**Directions for this task**. Identify all lines of the data containing the string "second" and copy them.
BEGIN Records shown
/-- Settles O47: the first frame leaves its checksum `0xFF` in `prev`, which the next byte completes to
a marker. -/
theorem sharedMarkerByte : Obligations.SharedMarkerByte := by
  unfold Obligations.SharedMarkerByte
  intro s p q hf hp
  obtain ⟨t, first, ht⟩ := stream_of_frame p hf
  obtain ⟨u, second, -⟩ := stream_of_frame_after_mark0 q ht.inFrame (ht.prev.trans hp)
  have both := (first.append second).results_eq
  rw [ht.fo, hp] at both
  rw [both, frameReports, frameReports, hp]
  simp only [List.append_assoc, List.cons_append, List.nil_append]

end Sys2Proof.Machine
end

section
/-! PROOFS. How long `fo` is held (70_reset_and_hazards.md R101). -/

namespace Sys2Proof.Machine

/-- `n` more fed bytes complete no frame: out of a frame a marker byte and eight more are needed, in a
frame those from the cursor on. -/
def State.HoldsFoFor (s : State) (n : Nat) : Prop :=
  (s.inFrame = false ∧ n ≤ 8) ∨ (s.inFrame = true ∧ 2 ≤ s.cursor.val ∧ s.cursor.val + n ≤ 9)

theorem State.HoldsFoFor.exists_transition {s : State} {n : Nat} (h : s.HoldsFoFor n) (i : Instr) :
    ∃ t, Transition s i t := by
  obtain row | ⟨-, -, hf, hbroken⟩ := transition_or_broken i s
  · exact row
  · obtain ⟨hout, -⟩ | ⟨-, h2, h9⟩ := h
    · exact absurd (hout.symm.trans hf) (by decide)
    · exact absurd ⟨h2, by omega⟩ hbroken

theorem State.HoldsFoFor.le_eight {s : State} {n : Nat} (h : s.HoldsFoFor n) : n ≤ 8 := by
  obtain ⟨-, h8⟩ | ⟨-, h2, h9⟩ := h <;> omega

theorem State.HoldsFoFor.of_inFrame {s : State} {n : Nat} (h : s.HoldsFoFor n)
    (hf : s.inFrame = true) : 2 ≤ s.cursor.val ∧ s.cursor.val + n ≤ 9 := by
  obtain ⟨hout, -⟩ | ⟨-, h⟩ := h
  · exact absurd (hout.symm.trans hf) (by decide)
  · exact h

/-- An operation other than RESET keeps `fo` and uses up one byte where it feeds one. -/
theorem Transition.holdsFoFor {s t : State} {i : Instr} {n : Nat} (row : Transition s i t)
    (h : s.HoldsFoFor (n + if yieldsResult i then 1 else 0)) (hi : i ≠ .reset) :
    t.fo = s.fo ∧ t.HoldsFoFor n := by
  have h8 := h.le_eight
  cases row with
  | reset => exact absurd rfl hi
  | idle => exact ⟨rfl, h⟩
  | search hf => exact ⟨rfl, .inl ⟨hf, by omega⟩⟩
  | marker => exact ⟨rfl, .inr ⟨rfl, Nat.le_refl 2, by simp [yieldsResult] at h8 ⊢; omega⟩⟩
  | accumulate hf hidx =>
    obtain ⟨h2, h9⟩ := h.of_inFrame hf
    simp only [yieldsResult, if_true] at h9
    exact ⟨rfl, .inr ⟨hf, by rw [cursorAfter_val]; omega, by rw [cursorAfter_val]; omega⟩⟩
  | valid hf hc =>
    obtain ⟨-, h9⟩ := h.of_inFrame hf
    simp only [yieldsResult, if_true] at h9
    omega
  | mismatch => exact ⟨rfl, .inl ⟨rfl, by omega⟩⟩
  | sil | silfeed => exact ⟨rfl, .inl ⟨rfl, by omega⟩⟩

theorem State.HoldsFoFor.runOps_fo {s : State} {ops : List Instr}
    (h : s.HoldsFoFor (ops.countP yieldsResult)) (hreset : .reset ∉ ops) :
    ∃ t, runOps ops s = .next t ∧ t.fo = s.fo := by
  induction ops generalizing s with
  | nil => exact ⟨s, rfl, rfl⟩
  | cons i ops ih =>
    rw [List.countP_cons] at h
    obtain ⟨hi, hops⟩ := List.ne_and_not_mem_of_not_mem_cons hreset
    obtain ⟨u, row⟩ := h.exists_transition i
    obtain ⟨hfo, hu⟩ := row.holdsFoFor h (Ne.symm hi)
    obtain ⟨t, hrun, ht⟩ := ih hu hops
    exact ⟨t, (runOps_cons_of_next row.exec_eq ops).trans hrun, ht.trans hfo⟩

/-- Settles O52: out of a frame eight bytes complete none. -/
theorem frameOutputHeldForEightFeeds : Obligations.FrameOutputHeldForEightFeeds := by
  unfold Obligations.FrameOutputHeldForEightFeeds
  intro s ops hf hreset hcount
  exact State.HoldsFoFor.runOps_fo (.inl ⟨hf, hcount⟩) hreset

end Sys2Proof.Machine
end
END Records shown
**Problem solution**.
  obtain ⟨u, second, -⟩ := stream_of_frame_after_mark0 q ht.inFrame (ht.prev.trans hp)
  have both := (first.append second).results_eq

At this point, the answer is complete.